How can our senses catapult us to the past and connect to our emotions in such sneaky ways?
“… I carried to my lips a spoonful of the tea in which I had let soften a bit of madeleine. But at the very instant when the mouthful of tea mixed with cake crumbs touched my palate, I quivered, attentive to the extraordinary thing that was happening inside me.” – In Search of Lost Time, Marcel Proust
That passage from Proust’s 1913 novel has been the subject of more than one college term paper and gave us the term “Proustian Moment” – a sensory experience that floods our minds and heart with memories we thought we had long forgotten or buried on purpose.
A couple of weeks ago, I had a Proustian moment of my own. In Los Angeles for my father’s shiva, my eldest daughter entered the room wearing one of Dad’s old jackets. As I embraced her, old familiar smells filled my nose, a jolt of electricity coursed through me, and tears ran down my face. I was suddenly twelve again, hugging him as he left for work. I was seventeen, falling asleep next to him on the sofa. I was twenty-two, talking about my upcoming wedding and discussing songs for the father-daughter dance. The scent of my father brought forth a kaleidoscope of images I haven’t accessed in ages.

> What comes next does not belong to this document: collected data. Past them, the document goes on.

-- ==== Sys2Proof/Syntax.lean ====
section
/-! DEFINITION. The syntax: the operand names of 30 R124 to R126, the instructions (one constructor per row of
opcode_table.json), and the cartridge image the host supplies (20 R91, R92). -/
namespace Sys2Proof

/-- The seven 8-bit registers of the table `r8[]` (30 R124); index 6 of that table is `(HL)`, no register. -/
inductive R8 where
  | b | c | d | e | h | l | a
deriving DecidableEq, Repr

/-- The table `rp[]` (30 R124). -/
inductive Rp where
  | bc | de | hl | sp
deriving DecidableEq, Repr

/-- The table `rp2[]` (30 R124). -/
inductive Rp2 where
  | bc | de | hl | af
deriving DecidableEq, Repr

/-- The condition table `cc[]` (30 R125). -/
inductive Cond where
  | nz | z | nc | c
deriving DecidableEq, Repr

/-- The table `alu[]` (30 R126). -/
inductive AluOp where
  | add | adc | sub | sbc | and | xor | or | cp
deriving DecidableEq, Repr

/-- The table `rot[]` of the secondary table (30 R126). -/
inductive RotOp where
  | rlc | rrc | rl | rr | sla | sra | swap | srl
deriving DecidableEq, Repr

/-- A three-bit field of an opcode (30 R123): the bit number of `BIT`, `RES`, `SET` and the vector of `RST`. -/
inductive Oct where
  | o0 | o1 | o2 | o3 | o4 | o5 | o6 | o7
deriving DecidableEq, Repr

/-- The number a three-bit field stands for. -/
def Oct.toNat : Oct → Nat
  | .o0 => 0
  | .o1 => 1
  | .o2 => 2
  | .o3 => 3
  | .o4 => 4
  | .o5 => 5
  | .o6 => 6
  | .o7 => 7

/-- The eleven primary opcodes with no handler (30 R132). -/
inductive IllegalOp where
  | xD3 | xDB | xDD | xE3 | xE4 | xEB | xEC | xED | xF4 | xFC | xFD
deriving DecidableEq, Repr

/-- The opcode byte of an illegal opcode (30 R132). -/
def IllegalOp.byte : IllegalOp → Byte
  | .xD3 => 0xD3
  | .xDB => 0xDB
  | .xDD => 0xDD
  | .xE3 => 0xE3
  | .xE4 => 0xE4
  | .xEB => 0xEB
  | .xEC => 0xEC
  | .xED => 0xED
  | .xF4 => 0xF4
  | .xFC => 0xFC
  | .xFD => 0xFD

/-- The instructions: one constructor per row of opcode_table.json, in the table's order but for the rows with an operand, which stand first (Lean compiles no
constructor with arguments beyond number 244). Each is named after its row (`(X)` is written
`atX`, `(HL+)` and `(HL-)` are `atHLI` and `atHLD` as 30 R136 allows). `n8` is the operand byte, `n16` the
operand word of 00 R12; the operand of `stop` is the byte that is fetched and ignored (46 R292). -/
inductive Instr where
  | ld_BC_d16 (n16 : Word)
  | ld_B_d8 (n8 : Byte)
  | ld_atA16_SP (n16 : Word)
  | ld_C_d8 (n8 : Byte)
  | stop (n8 : Byte)
  | ld_DE_d16 (n16 : Word)
  | ld_D_d8 (n8 : Byte)
  | jr_e8 (n8 : Byte)
  | ld_E_d8 (n8 : Byte)
  | jr_NZ_e8 (n8 : Byte)
  | ld_HL_d16 (n16 : Word)
  | ld_H_d8 (n8 : Byte)
  | jr_Z_e8 (n8 : Byte)
  | ld_L_d8 (n8 : Byte)
  | jr_NC_e8 (n8 : Byte)
  | ld_SP_d16 (n16 : Word)
  | ld_atHL_d8 (n8 : Byte)
  | jr_C_e8 (n8 : Byte)
  | ld_A_d8 (n8 : Byte)
  | jp_NZ_a16 (n16 : Word)
  | jp_a16 (n16 : Word)
  | call_NZ_a16 (n16 : Word)
  | add_A_d8 (n8 : Byte)
  | jp_Z_a16 (n16 : Word)
  | call_Z_a16 (n16 : Word)
  | call_a16 (n16 : Word)
  | adc_A_d8 (n8 : Byte)
  | jp_NC_a16 (n16 : Word)
  | call_NC_a16 (n16 : Word)
  | sub_d8 (n8 : Byte)
  | jp_C_a16 (n16 : Word)
  | call_C_a16 (n16 : Word)
  | sbc_A_d8 (n8 : Byte)
  | ldh_atA8_A (n8 : Byte)
  | and_d8 (n8 : Byte)
  | add_SP_e8 (n8 : Byte)
  | ld_atA16_A (n16 : Word)
  | xor_d8 (n8 : Byte)
  | ldh_A_atA8 (n8 : Byte)
  | or_d8 (n8 : Byte)
  | ld_HL_SP_e8 (n8 : Byte)
  | ld_A_atA16 (n16 : Word)
  | cp_d8 (n8 : Byte)
  | nop
  | ld_atBC_A
  | inc_BC
  | inc_B
  | dec_B
  | rlca
  | add_HL_BC
  | ld_A_atBC
  | dec_BC
  | inc_C
  | dec_C
  | rrca
  | ld_atDE_A
  | inc_DE
  | inc_D
  | dec_D
  | rla
  | add_HL_DE
  | ld_A_atDE
  | dec_DE
  | inc_E
  | dec_E
  | rra
  | ld_atHLI_A
  | inc_HL
  | inc_H
  | dec_H
  | daa
  | add_HL_HL
  | ld_A_atHLI
  | dec_HL
  | inc_L
  | dec_L
  | cpl
  | ld_atHLD_A
  | inc_SP
  | inc_atHL
  | dec_atHL
  | scf
  | add_HL_SP
  | ld_A_atHLD
  | dec_SP
  | inc_A
  | dec_A
  | ccf
  | ld_B_B
  | ld_B_C
  | ld_B_D
  | ld_B_E
  | ld_B_H
  | ld_B_L
  | ld_B_atHL
  | ld_B_A
  | ld_C_B
  | ld_C_C
  | ld_C_D
  | ld_C_E
  | ld_C_H
  | ld_C_L
  | ld_C_atHL
  | ld_C_A
  | ld_D_B
  | ld_D_C
  | ld_D_D
  | ld_D_E
  | ld_D_H
  | ld_D_L
  | ld_D_atHL
  | ld_D_A
  | ld_E_B
  | ld_E_C
  | ld_E_D
  | ld_E_E
  | ld_E_H
  | ld_E_L
  | ld_E_atHL
  | ld_E_A
  | ld_H_B
  | ld_H_C
  | ld_H_D
  | ld_H_E
  | ld_H_H
  | ld_H_L
  | ld_H_atHL
  | ld_H_A
  | ld_L_B
  | ld_L_C
  | ld_L_D
  | ld_L_E
  | ld_L_H
  | ld_L_L
  | ld_L_atHL
  | ld_L_A
  | ld_atHL_B
  | ld_atHL_C
  | ld_atHL_D
  | ld_atHL_E
  | ld_atHL_H
  | ld_atHL_L
  | halt
  | ld_atHL_A
  | ld_A_B
  | ld_A_C
  | ld_A_D
  | ld_A_E
  | ld_A_H
  | ld_A_L
  | ld_A_atHL
  | ld_A_A
  | add_A_B
  | add_A_C
  | add_A_D
  | add_A_E
  | add_A_H
  | add_A_L
  | add_A_atHL
  | add_A_A
  | adc_A_B
  | adc_A_C
  | adc_A_D
  | adc_A_E
  | adc_A_H
  | adc_A_L
  | adc_A_atHL
  | adc_A_A
  | sub_B
  | sub_C
  | sub_D
  | sub_E
  | sub_H
  | sub_L
  | sub_atHL
  | sub_A
  | sbc_A_B
  | sbc_A_C
  | sbc_A_D
  | sbc_A_E
  | sbc_A_H
  | sbc_A_L
  | sbc_A_atHL
  | sbc_A_A
  | and_B
  | and_C
  | and_D
  | and_E
  | and_H
  | and_L
  | and_atHL
  | and_A
  | xor_B
  | xor_C
  | xor_D
  | xor_E
  | xor_H
  | xor_L
  | xor_atHL
  | xor_A
  | or_B
  | or_C
  | or_D
  | or_E
  | or_H
  | or_L
  | or_atHL
  | or_A
  | cp_B
  | cp_C
  | cp_D
  | cp_E
  | cp_H
  | cp_L
  | cp_atHL
  | cp_A
  | ret_NZ
  | pop_BC
  | push_BC
  | rst_00
  | ret_Z
  | ret
  | rst_08
  | ret_NC
  | pop_DE
  | illegal_D3
  | push_DE
  | rst_10
  | ret_C
  | reti
  | illegal_DB
  | illegal_DD
  | rst_18
  | pop_HL
  | ld_atC_A
  | illegal_E3
  | illegal_E4
  | push_HL
  | rst_20
  | jp_HL
  | illegal_EB
  | illegal_EC
  | illegal_ED
  | rst_28
  | pop_AF
  | ld_A_atC
  | di
  | illegal_F4
  | push_AF
  | rst_30
  | ld_SP_HL
  | ei
  | illegal_FC
  | illegal_FD
  | rst_38
  | rlc_B
  | rlc_C
  | rlc_D
  | rlc_E
  | rlc_H
  | rlc_L
  | rlc_atHL
  | rlc_A
  | rrc_B
  | rrc_C
  | rrc_D
  | rrc_E
  | rrc_H
  | rrc_L
  | rrc_atHL
  | rrc_A
  | rl_B
  | rl_C
  | rl_D
  | rl_E
  | rl_H
  | rl_L
  | rl_atHL
  | rl_A
  | rr_B
  | rr_C
  | rr_D
  | rr_E
  | rr_H
  | rr_L
  | rr_atHL
  | rr_A
  | sla_B
  | sla_C
  | sla_D
  | sla_E
  | sla_H
  | sla_L
  | sla_atHL
  | sla_A
  | sra_B
  | sra_C
  | sra_D
  | sra_E
  | sra_H
  | sra_L
  | sra_atHL
  | sra_A
  | swap_B
  | swap_C
  | swap_D
  | swap_E
  | swap_H
  | swap_L
  | swap_atHL
  | swap_A
  | srl_B
  | srl_C
  | srl_D
  | srl_E
  | srl_H
  | srl_L
  | srl_atHL
  | srl_A
  | bit_0_B
  | bit_0_C
  | bit_0_D
  | bit_0_E
  | bit_0_H
  | bit_0_L
  | bit_0_atHL
  | bit_0_A
  | bit_1_B
  | bit_1_C
  | bit_1_D
  | bit_1_E
  | bit_1_H
  | bit_1_L
  | bit_1_atHL
  | bit_1_A
  | bit_2_B
  | bit_2_C
  | bit_2_D
  | bit_2_E
  | bit_2_H
  | bit_2_L
  | bit_2_atHL
  | bit_2_A
  | bit_3_B
  | bit_3_C
  | bit_3_D
  | bit_3_E
  | bit_3_H
  | bit_3_L
  | bit_3_atHL
  | bit_3_A
  | bit_4_B
  | bit_4_C
  | bit_4_D
  | bit_4_E
  | bit_4_H
  | bit_4_L
  | bit_4_atHL
  | bit_4_A
  | bit_5_B
  | bit_5_C
  | bit_5_D
  | bit_5_E
  | bit_5_H
  | bit_5_L
  | bit_5_atHL
  | bit_5_A
  | bit_6_B
  | bit_6_C
  | bit_6_D
  | bit_6_E
  | bit_6_H
  | bit_6_L
  | bit_6_atHL
  | bit_6_A
  | bit_7_B
  | bit_7_C
  | bit_7_D
  | bit_7_E
  | bit_7_H
  | bit_7_L
  | bit_7_atHL
  | bit_7_A
  | res_0_B
  | res_0_C
  | res_0_D
  | res_0_E
  | res_0_H
  | res_0_L
  | res_0_atHL
  | res_0_A
  | res_1_B
  | res_1_C
  | res_1_D
  | res_1_E
  | res_1_H
  | res_1_L
  | res_1_atHL
  | res_1_A
  | res_2_B
  | res_2_C
  | res_2_D
  | res_2_E
  | res_2_H
  | res_2_L
  | res_2_atHL
  | res_2_A
  | res_3_B
  | res_3_C
  | res_3_D
  | res_3_E
  | res_3_H
  | res_3_L
  | res_3_atHL
  | res_3_A
  | res_4_B
  | res_4_C
  | res_4_D
  | res_4_E
  | res_4_H
  | res_4_L
  | res_4_atHL
  | res_4_A
  | res_5_B
  | res_5_C
  | res_5_D
  | res_5_E
  | res_5_H
  | res_5_L
  | res_5_atHL
  | res_5_A
  | res_6_B
  | res_6_C
  | res_6_D
  | res_6_E
  | res_6_H
  | res_6_L
  | res_6_atHL
  | res_6_A
  | res_7_B
  | res_7_C
  | res_7_D
  | res_7_E
  | res_7_H
  | res_7_L
  | res_7_atHL
  | res_7_A
  | set_0_B
  | set_0_C
  | set_0_D
  | set_0_E
  | set_0_H
  | set_0_L
  | set_0_atHL
  | set_0_A
  | set_1_B
  | set_1_C
  | set_1_D
  | set_1_E
  | set_1_H
  | set_1_L
  | set_1_atHL
  | set_1_A
  | set_2_B
  | set_2_C
  | set_2_D
  | set_2_E
  | set_2_H
  | set_2_L
  | set_2_atHL
  | set_2_A
  | set_3_B
  | set_3_C
  | set_3_D
  | set_3_E
  | set_3_H
  | set_3_L
  | set_3_atHL
  | set_3_A
  | set_4_B
  | set_4_C
  | set_4_D
  | set_4_E
  | set_4_H
  | set_4_L
  | set_4_atHL
  | set_4_A
  | set_5_B
  | set_5_C
  | set_5_D
  | set_5_E
  | set_5_H
  | set_5_L
  | set_5_atHL
  | set_5_A
  | set_6_B
  | set_6_C
  | set_6_D
  | set_6_E
  | set_6_H
  | set_6_L
  | set_6_atHL
  | set_6_A
  | set_7_B
  | set_7_C
  | set_7_D
  | set_7_E
  | set_7_H
  | set_7_L
  | set_7_atHL
  | set_7_A
deriving DecidableEq, Repr

/-- What the host supplies at boot (60 R390, 70 R406): a ROM image of `romSize` bytes, given by its non-zero
bytes in rising order of offset, and the save file, if any (20 R92). -/
structure CartImage where
  romSize : Nat
  rom : List (Nat × Byte)
  save : Option (List Byte)
deriving DecidableEq, Repr

end Sys2Proof
end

I suddenly became curious about the psychological and biological reasoning behind Proustian Moments.
The Harvard Museum of Natural History, in collaboration with the Harvard Brain Science Initiative, hosted a panel discussion titled “Olfaction in Science and Society” in 2020. The consensus among the professors and chairs was that smell and memory seem to be linked closely due to the brain’s anatomy.

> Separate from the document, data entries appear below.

-- ==== Sys2Proof/Machine/Cartridge.lean ====
section
/-! DEFINITION. The cartridge: ROM reads through the bank controller, external RAM, bank controller register
writes (20 R64 to R68, R90 to R101). -/
namespace Sys2Proof.Machine

/-- The bytes of external RAM (20 R92). -/
def Cart.ramSize (c : Cart) : Nat := ramSizeOfCode c.ramCode

/-- The number of 0x4000-byte ROM banks, `2 << c` (20 R92). -/
def Cart.romBanks (c : Cart) : Nat := 2 <<< c.romCode

/-- The bank shown at 0x4000 to 0x7FFF: 1 without a bank controller (20 R65, R93), else `rom_bank mod (2 << c)`
(20 R95). -/
def State.effectiveBank (s : State) : Nat :=
  match s.cart.mbc with
  | .noMbc => 1
  | .mbc1 | .independent => s.mbc.romBank.toNat % s.cart.romBanks

/-- The byte of external RAM that a bus address in 0xA000 to 0xBFFF reaches, given the RAM size is not zero:
`none` when the bank controller has it disabled (20 R68, R96). -/
def State.eramIndex (s : State) (addr : Word) : Option Nat :=
  match s.cart.mbc with
  | .noMbc => some ((addr.toNat - 0xA000) % s.cart.ramSize)
  | .mbc1 | .independent =>
    if s.mbc.ramEnable then some ((s.mbc.ramBank.toNat * 0x2000 + (addr.toNat - 0xA000)) % s.cart.ramSize)
    else none

/-- The RAM-enable test of 20 R94: `(v & 0x0F) = 0x0A`. -/
def enablesRam (v : Byte) : Bool := v &&& 0x0F == 0x0A

/-- `if low = 0 then low <- 1` (20 R94, R95). -/
def redirectZero (low : BitVec 7) : BitVec 7 := if low = 0 then 1 else low

/-- A write to an MBC1 register window (20 R94). -/
def MbcRegs.writeMbc1 (m : MbcRegs) (addr : Word) (v : Byte) : MbcRegs :=
  if addr.toNat < 0x2000 then { m with ramEnable := enablesRam v }
  else if addr.toNat < 0x4000 then
    { m with romBank := (m.romBank &&& 0x60) ||| redirectZero ((v &&& 0x1F).setWidth 7) }
  else if addr.toNat < 0x6000 then
    if m.mode then { m with ramBank := (v &&& 0x03).setWidth 2 }
    else { m with romBank := (m.romBank &&& 0x1F) ||| ((v &&& 0x03).setWidth 7 <<< 5) }
  else { m with mode := bit v 0 }

/-- A write to a register window of the independent-register variant (20 R98, log 18). -/
def MbcRegs.writeIndependent (m : MbcRegs) (addr : Word) (v : Byte) : MbcRegs :=
  if addr.toNat < 0x2000 then { m with ramEnable := enablesRam v }
  else if addr.toNat < 0x4000 then { m with romBank := redirectZero ((v &&& 0x7F).setWidth 7) }
  else if addr.toNat < 0x6000 then { m with ramBank := (v &&& 0x03).setWidth 2 }
  else m

/-- A write to 0x0000 to 0x7FFF: a bank controller register write, or nothing; never a change of the ROM (20 R66). -/
def State.writeRomSpace (s : State) (addr : Word) (v : Byte) : State :=
  match s.cart.mbc with
  | .noMbc => s
  | .mbc1 => { s with mbc := s.mbc.writeMbc1 addr v }
  | .independent => { s with mbc := s.mbc.writeIndependent addr v }

/-- A write to backed external RAM: the cell and the dirty flag, or nothing when disabled (20 R68, R96, R97). -/
def State.writeEram (s : State) (addr : Word) (v : Byte) : State :=
  match s.eramIndex addr with
  | some index => let s1 := s.setCell .eram index v; { s1 with mbc := { s1.mbc with dirty := true } }
  | none => s

/-- A read of backed external RAM: the cell, or 0xFF when disabled (20 R68, R96). -/
def State.readEram (s : State) (addr : Word) : Byte :=
  match s.eramIndex addr with
  | some index => s.cell .eram index
  | none => 0xFF

end Sys2Proof.Machine
end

As Colleen Walsh wrote, reporting on the event: “Smells are handled by the olfactory bulb, the structure in the front of the brain that sends information to the other areas of the body’s central command for further processing. Odors take a direct route to the limbic system, including the amygdala and the hippocampus, the regions related to emotion and memory. ‘The olfactory signals very quickly get to the limbic system,’ Murthy said.”
Of course, any time science realizes how we function on a primal level, someone is trying to make a buck off of it. Colognes and perfumes can immediately snap us back to an old flame. Olfactory branding agencies will often advise hotels and corporate offices to pump their own signature scents through a building’s air ducts to help guests and clients connect on an emotional level with a brand.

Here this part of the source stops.